Draghi avrebbe inoltre affermato che le aziende che non rispettano gli impegni non dovrebbero essere scusate. Richiamando gli esempi del Regno Unito e degli Stati Uniti, che tengono per loro i vaccini, il presidente del consiglio ha chiesto perché l'Europa non possa fare altrettanto, invitando anche a guardare ad altre produzioni fuori dell'Ue. Ha poi sollecitato ad un approccio comune sui test e ad un coordinamento per l'autorizzazione all'export. 

Su Covax, il programma Onu per distribuire i vaccini ai Paesi poveri, Draghi ha detto di sostenerlo ma ha messo in rilievo un problema di credibilità nei confronti dei cittadini europei se si avviassero le donazioni in questo momento. Draghi ha detto di comprendere in pieno le ragioni morali, ma di non essere a favore delle donazioni ora, perché l'Unione è troppo indietro sulle vaccinazioni.

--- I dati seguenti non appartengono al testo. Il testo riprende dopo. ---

-- ==== Sys2Proof/Laws/PerInstr.lean ====
section
/-! SUPPORT. Statements about every instruction, one lemma for each constructor: what the encoder yields for a well-formed
instruction parses to that instruction; an event has no encoding. -/
namespace Sys2Proof.Laws

set_option linter.unusedSimpArgs false
set_option Elab.async false

/-! ### The layouts of the formats: the fields of a body built from fields -/


theorem unpackA_pack (f : FieldsA) : unpackA (packA f) = f := by
  cases f; simp only [unpackA, packA, FieldsA.mk.injEq]
  and_intros <;>
    (apply BitVec.eq_of_getLsbD_eq; intro i hi; simp only [BitVec.getLsbD_extractLsb', BitVec.getLsbD_append, hi, decide_true, Bool.true_and]; (repeat' split) <;> first | (exfalso; omega) | (congr 1; omega))

theorem unpackB_pack (f : FieldsB) : unpackB (packB f) = f := by
  cases f; simp only [unpackB, packB, FieldsB.mk.injEq]
  and_intros <;>
    (apply BitVec.eq_of_getLsbD_eq; intro i hi; simp only [BitVec.getLsbD_extractLsb', BitVec.getLsbD_append, hi, decide_true, Bool.true_and]; (repeat' split) <;> first | (exfalso; omega) | (congr 1; omega))

theorem unpackI_pack (f : FieldsI) : unpackI (packI f) = f := by
  cases f; simp only [unpackI, packI, FieldsI.mk.injEq]
  and_intros <;>
    (apply BitVec.eq_of_getLsbD_eq; intro i hi; simp only [BitVec.getLsbD_extractLsb', BitVec.getLsbD_append, hi, decide_true, Bool.true_and]; (repeat' split) <;> first | (exfalso; omega) | (congr 1; omega))

theorem unpackV_pack (f : FieldsV) : unpackV (packV f) = f := by
  cases f; simp only [unpackV, packV, FieldsV.mk.injEq]
  and_intros <;>
    (apply BitVec.eq_of_getLsbD_eq; intro i hi; simp only [BitVec.getLsbD_extractLsb', BitVec.getLsbD_append, hi, decide_true, Bool.true_and]; (repeat' split) <;> first | (exfalso; omega) | (congr 1; omega))

theorem unpackW_pack (f : FieldsW) : unpackW (packW f) = f := by
  cases f; simp only [unpackW, packW, FieldsW.mk.injEq]
  and_intros <;>
    (apply BitVec.eq_of_getLsbD_eq; intro i hi; simp only [BitVec.getLsbD_extractLsb', BitVec.getLsbD_append, hi, decide_true, Bool.true_and]; (repeat' split) <;> first | (exfalso; omega) | (congr 1; omega))

theorem unpackT_pack (f : FieldsT) : unpackT (packT f) = f := by
  cases f; simp only [unpackT, packT, FieldsT.mk.injEq]
  and_intros <;>
    (apply BitVec.eq_of_getLsbD_eq; intro i hi; simp only [BitVec.getLsbD_extractLsb', BitVec.getLsbD_append, hi, decide_true, Bool.true_and]; (repeat' split) <;> first | (exfalso; omega) | (congr 1; omega))

theorem unpackK_pack (f : FieldsK) : unpackK (packK f) = f := by
  cases f; simp only [unpackK, packK, FieldsK.mk.injEq]
  and_intros <;>
    (apply BitVec.eq_of_getLsbD_eq; intro i hi; simp only [BitVec.getLsbD_extractLsb', BitVec.getLsbD_append, hi, decide_true, Bool.true_and]; (repeat' split) <;> first | (exfalso; omega) | (congr 1; omega))

theorem unpackKN_pack (f : FieldsKN) : unpackKN (packKN f) = f := by
  cases f; simp only [unpackKN, packKN, FieldsKN.mk.injEq]
  and_intros <;>
    (apply BitVec.eq_of_getLsbD_eq; intro i hi; simp only [BitVec.getLsbD_extractLsb', BitVec.getLsbD_append, hi, decide_true, Bool.true_and]; (repeat' split) <;> first | (exfalso; omega) | (congr 1; omega))
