/-- Whatever else is in memory, these two table entries map the team's save area, read and write. -/
theorem saveArea_maps {s : State} (hs : s.space 5 = some ⟨5, 7, 3, 0x10001, 0, 0⟩)
    (r0 : leValue (s.mem.readBytes (0x10000 + 8 * 0) 8) = 0x20001)
    (r1 : leValue (s.mem.readBytes (0x20000 + 8 * (2 % 2 ^ 12)) 8) = 0x8000001F) (va : Nat) (h : 0x100000000 ≤ va)
    (g : va < 0x180000000) : s.walk 5 va = some (leafEntry 5 0x100000000 1 0x8000001F false) := by
  have a : va / 2 ^ 43 % 2 ^ 13 = 0 := by omega
  have b : va / 2 ^ 31 = 2 := by omega
  have t : s.walk 5 va = walkFrom s.mem 5 va 4 0 0x10000 := by
    simp only [State.walk, hs]
    rw [if_pos (by decide), show (0x10001 : Word).toNat % 2 ^ 52 / 2 ^ 16 * 2 ^ 16 = 0x10000 from by decide]
  have e : leafEntry 5 va 1 0x8000001F false = leafEntry 5 0x100000000 1 0x8000001F false := by
    simp only [leafEntry, levelBits, b]
    all_goals rfl
  rw [t, walkFrom]
  simp only [levelBits, indexBits, a, r0]
  rw [if_neg (by decide), if_neg (by decide), if_neg (by decide), walkFrom]
  simp only [levelBits, indexBits, b]
  rw [if_neg (by decide), show (0x20001 : Nat) % 2 ^ 52 / 2 ^ 9 * 2 ^ 9 = 0x20000 from rfl, r1, if_neg (by decide), if_pos (by decide), e]

/-- The save slot of tile `j` of strand 0 then lies in the memory that the area is mapped to. -/
theorem saveSlot_maps {s : State} (hs : s.space 5 = some ⟨5, 7, 3, 0x10001, 0, 0⟩) (hg : s.grid 1 = some { grid1 with asid := 5 })
    (r0 : leValue (s.mem.readBytes (0x10000 + 8 * 0) 8) = 0x20001)
    (r1 : leValue (s.mem.readBytes (0x20000 + 8 * (2 % 2 ^ 12)) 8) = 0x8000001F) (off : Nat) (h : off < 0x80000000) (w : Bool) :
    s.saveKey team1 off w = some (0x80000000 + off) := by
  have m := saveArea_maps hs r0 r1 (0x100000000 + off) (by omega) (by omega)
  simp only [State.saveKey, show team1.grid = 1 from rfl, hg, Option.bind_some, show team1.savebase.toNat = 0x100000000 from rfl, m]
  rw [if_neg (by cases w <;> decide)]
  simp only [TlbEntry.key, show (leafEntry 5 0x100000000 1 0x8000001F false).hostLeaf = false from rfl,
    show (leafEntry 5 0x100000000 1 0x8000001F false).bits = 31 from rfl,
    show (leafEntry 5 0x100000000 1 0x8000001F false).ppage = 1 from by decide]
  rw [if_neg (by decide)]
  congr 1
  omega

/-- A read of bytes at which two memories agree. -/
theorem read_bytes_congr {m m' : Memory} : ∀ n a, (∀ k, a ≤ k → k < a + n → m.read k = m'.read k) → m.readBytes a n = m'.readBytes a n
  | 0, _, _ => rfl
  | n + 1, a, h => by
    rw [Memory.readBytes, Memory.readBytes, h a (Nat.le_refl a) (by omega),
      read_bytes_congr n (a + 1) (fun k h1 h2 => h k (by omega) (by omega))]

theorem witness_TileResults_save : AtTiles tilesDirty ∧ tilesDirty.MemOk ∧ Configured tilesDirty 0 ⟨4, 64, .f32⟩ ∧
    Resident tilesDirty 0 data4 ∧ (tilesDirty.me.tile 0).st = .dirty ∧ tilesDirty.team tilesDirty.me.tid = some team1 ∧
    SaveSlot tilesDirty team1 0 (0x80000000 + saveOffset 0 0) := by
  refine ⟨tile_state_of (by decide +kernel) (by decide +kernel), by unfold State.MemOk; decide +kernel,
    configured_of 0x803 (by decide +kernel), ⟨by decide +kernel, by decide +kernel⟩, by decide +kernel, by decide +kernel, ?_⟩
  intro m hm i hi
  have r : ∀ a, a < 0x80000000 - 8 → m.readBytes a 8 = tilesDirty.mem.readBytes a 8 := fun a h =>
    read_bytes_congr 8 a (fun k _ h2 => hm k (.inl (by simp only [saveOffset]; omega)))
  have sp : tilesDirty.space 5 = some ⟨5, 7, 3, 0x10001, 0, 0⟩ := by decide +kernel
  have gr : tilesDirty.grid 1 = some { grid1 with asid := 5 } := by decide +kernel
  rw [show saveOffset tilesDirty.me.index.toNat (0 : BitVec 3).toNat = saveOffset 0 0 from by decide +kernel,
    saveSlot_maps (s := { tilesDirty with mem := m }) sp gr
      (by rw [show ({ tilesDirty with mem := m } : State).mem = m from rfl, r _ (by decide)]; decide +kernel)
      (by rw [show ({ tilesDirty with mem := m } : State).mem = m from rfl, r _ (by decide)]; decide +kernel)
      _ (by simp only [saveOffset]; omega)]
  congr 1
  omega

theorem saved_tile_of (s : State) (x : Strand) (j : BitVec 3) (t : Team) (ht : s.team x.tid = some t) (hp : s.dev.poison = [])
    (hk : ∀ i, i < 3072 → (s.saveKey t (saveOffset x.index.toNat j.toNat + i) false).isSome = true) :
    ∃ D, s.savedTile x j = some D := by
  have n : ((List.range 3072).map (fun i => s.saveKey t (saveOffset x.index.toNat j.toNat + i) false)).any
      (fun k => k.isNone) = false := by
    rw [List.any_eq_false]
    intro k hx
    obtain ⟨i, hi, rfl⟩ := List.mem_map.1 hx
    rw [Option.isNone_iff_eq_none]
    intro hn
    simpa [hn] using hk i (List.mem_range.1 hi)
  have p : ∀ l, s.poisoned l = false := fun l => by simp [State.poisoned, hp]
  simp only [State.savedTile, ht, Option.bind_some, n, p, Bool.or_false]
  exact ⟨_, rfl⟩

theorem witness_TileResults_refill : ∃ D, tiles4.savedTile tiles4.me 5 = some D := by
  refine saved_tile_of _ _ _ team1 (by decide +kernel) (by decide +kernel) ?_
  intro i h
  rw [show saveOffset tiles4.me.index.toNat (5 : BitVec 3).toNat = saveOffset 0 5 from by decide +kernel,
    saveSlot_maps (by decide +kernel) (by decide +kernel) (by decide +kernel) (by decide +kernel) _ (by simp only [saveOffset]; omega)]
  rfl

theorem witness_TileMoveResults : (AtTiles tiles4 ∧ ∀ j ∈ ([0, 3, 5] : List (BitVec 3)), Configured tiles4 j ⟨4, 64, .f32⟩) ∧
    (Finds tiles4 0 data4 ∧ Finds tiles4 3 0 ∧ ∃ D, Finds tiles4 5 D) ∧ TileRoom tiles4 ∧
    let c : TileCfg := ⟨4, 64, .f32⟩
    let w := tiles4.me.arch.sreg 4
    let v := tiles4.me.arch.sreg 6
    ((w.extractLsb' 0 4).toNat < c.rows ∧ w.extractLsb' 4 2 ≠ 3#2 ∧ 64 * (w.extractLsb' 4 2).toNat < c.rb) ∧
      ((v.extractLsb' 0 8).toNat < c.cols ∧ (v.extractLsb' 8 4).toNat < c.rows) := by
  have room : TileRoom tiles4 := by unfold TileRoom; decide +kernel
  obtain ⟨D, hD⟩ := witness_TileResults_refill
  refine ⟨⟨tile_state_of (by decide +kernel) (by decide +kernel), ?_⟩,
    ⟨.inl ⟨by decide +kernel, by decide +kernel⟩, .inr ⟨⟨by decide +kernel, by decide +kernel⟩, .inl (by decide +kernel)⟩, D,
      .inr ⟨⟨by decide +kernel, by decide +kernel⟩, .inr ⟨by decide +kernel, room, hD⟩⟩⟩, room, by decide +kernel⟩
  intro j hj
  refine configured_of 0x803 ⟨?_, by decide +kernel⟩
  revert j
  decide +kernel

/-- MatrixResults: F32 tiles, I8 tiles, and sparse F32 data in granary slot 1 of two; a load of such a slot. -/
def mmaF32 : State := tileState ⟨4, 16, .f32⟩ ⟨4, 64, .f32⟩ ⟨4, 64, .f32⟩ 0 0 [] []
def mmaI8 : State := tileState ⟨4, 16, .i32⟩ ⟨4, 64, .i8⟩ ⟨4, 64, .i8⟩ 0 0x164 [] []
def mmasF32 : State :=
  tileState ⟨4, 16, .f32⟩ ⟨4, 192, .f32⟩ ⟨4, 64, .f32⟩ 0 0x800
    [⟨1, 1, 4, 1, .f32, 1, List.replicate 4 (leBytes 8 0xFF ++ List.replicate 32 1), false⟩] [.s 1 1, .s 2 0x7FFFFFFF60, .s 3 0x1003001]

theorem witness_MatrixResults :
    (∀ s ∈ [mmaF32, mmaI8, mmasF32], quietB s = true ∧ (s.me.pos.heavy = true ∧ s.me.home.yidx = s.me.pos.yidx ∧
        s.nomatrix s.me.tid = false ∧ (s.yard s.me.pos.yidx).heavy.failed = false ∧ s.me.poisonTiles = [] ∧
        (∀ k ∈ (s.yard s.me.pos.yidx).heavy.matrixPackets ++ (s.yard s.me.pos.yidx).heavy.running, k.pos ≠ s.me.pos) ∧
        ∀ k ∈ (s.yard s.me.pos.yidx).heavy.running, k.op.isTransfer = false) ∧
      (s.yard s.me.pos.yidx).heavy.matq.length < 8 ∧ s.me.fmt.valid = true ∧ (s.me.tile 0).cfg.map (fun c => c.et) = s.me.fmt.cty ∧
      (s.me.tile 1).cfg.map (fun c => c.et) = s.me.fmt.aty ∧
      (s.me.tile 0).cfg.map (fun c => c.rows) = (s.me.tile 1).cfg.map (fun c => c.rows) ∧
      ∀ j ∈ [0, 1, 2], (s.me.tile j).phys.isSome = true ∧ tileBits s s j = some 0) ∧
    (∀ s ∈ [mmaF32, mmaI8], s.me.fmt.spn = 0#3 ∧ (s.me.tile 2).cfg.map (fun c => c.et) = s.me.fmt.bty ∧
      (s.me.tile 1).cfg.map (fun c => c.cols) = (s.me.tile 2).cfg.map (fun c => c.cols) ∧
      (s.me.tile 0).cfg.map (fun c => c.cols) = (s.me.tile 2).cfg.map (fun c => c.rows)) ∧
    mmaI8.me.fmt.aty = some .i8 ∧
    ([(4, 16, .f32), (4, 64, .f32), (4, 16, .i32), (4, 64, .i8), (4, 192, .f32)] : List (Nat × Nat × ElemTy)).all (fun c =>
      TileCfg.ofWord (BitVec.ofNat 64 (c.1 - 1 + c.2.1 / 8 * 2 ^ 8 + c.2.2.code * 2 ^ 16)) == some ⟨c.1, c.2.1, c.2.2⟩) = true := by
  decide +kernel

theorem witness_MatrixResults_sparse :
    let s := mmasF32
    let g : GranSlot := ⟨1, 1, 4, 1, .f32, 1, List.replicate 4 (leBytes 8 0xFF ++ List.replicate 32 1), false⟩
    (s.me.arch.sreg 1).extractLsb' 0 9 = 1 ∧ s.granarySlot 0 1 1 = some g ∧ 1 < s.granarySize 1 ∧ g.expand.isSome = true ∧
      s.me.fmt.spn ≠ 0#3 ∧ g.spn = s.me.fmt.spn ∧ some g.et = s.me.fmt.bty ∧
      (s.me.tile 1).cfg.map (fun c => c.cols) = some (48 * g.ng) ∧ (s.me.tile 0).cfg.map (fun c => c.cols) = some g.nr ∧
      gloadControl (s.me.arch.sreg (2 + 1)) = some (1, 4, 1, .f32, 1) ∧ (s.me.arch.sreg 2).toNat % 8 = 0 ∧
      (let addr := fun (i : Nat) => s.me.arch.sreg 2 + BitVec.ofNat 64 i * (40 : BitVec 24).signExtend 64
       (∀ i, i ≤ 4 → (addr i).toNat % 4 = 0) ∧ ∀ i, i < 4 → (addr i).toNat + 40 ≤ dramEnd) := by decide +kernel

/-- The end of a matrix operation in pipe 1 of yard 0: of the strand at `pos`, whose home is core 4, with F32 tiles, of MMA t0, t1, t2
or of MMAS with the sparse slot of `mmasF32`. -/
def matrixPacket (pos : Pos) (op : HOp) : Packet := { packet with pos := pos, dests := [], op := op, opnd := [] }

Vaccini, Draghi: priorità alle prime dosi

Draghi, ai colleghi Ue, ha anche suggerito di prendere in considerazione l'approccio inglese sui vaccini e cioè coprire il maggior numero di persone con una prima dose di siero, ritardando i richiami ben oltre i tempi indicati dalle case farmaceutiche. C'è la possibilità di «dare priorità alle prime dosi» di vaccino «alla luce della recente letteratura scientifica», ha sottolineato il presidente del Consiglio, riferendosi a studi che dimostrano come una sola dose garantisca già una adeguata immunizzazione.

 

 

Passaporto vaccinale

«Tutti hanno concordato sul fatto che serva un documento digitale che certifichi il vaccino» e che sia «compatibile» nei diversi paesi europei, ha detto Angela Merkel, dopo il consiglio europeo informale sul Covid, incontrando la stampa a Berlino. «Ci aspettiamo che siano pronti per l'estate», ha anche spiegato. Ma non succederà che non si possa viaggiare senza, ha aggiunto, «una decisione politica a riguardo non è stata presa», ha sottolineato, ricordando che i bambini non possono vaccinarsi ancora contro il covid.

Più cauta la presidente della Commissione europea Ursula von der Leyen: «Abbiamo discusso dei certificati vaccinali ma ci sono ancora questioni politiche in sospeso e anche questioni scientifiche». «I dati di Israele sono promettenti - ha aggiunto - e alla fine si deciderà in ogni singolo Paese», precisando inoltre che «c'è un accordo di principio». «Ci servono almeno tre mesi per lo sviluppo tecnico di un sistema inter-operabile europeo» per i passaporti vaccinali, ha spiegato. I leader Ue hanno trovato un accordo sull'utilizzo di «una serie di dati minimi» nel passaporto «che potrebbero essere utili per dare informazioni sulla presunta immunità» dei cittadini. Le informazioni confidenziali, che riguardano la vaccinazione, la negatività a un test e l'eventuale sviluppo di anticorpi, devono essere «pertinenti a livello transfrontaliero», ha aggiunto.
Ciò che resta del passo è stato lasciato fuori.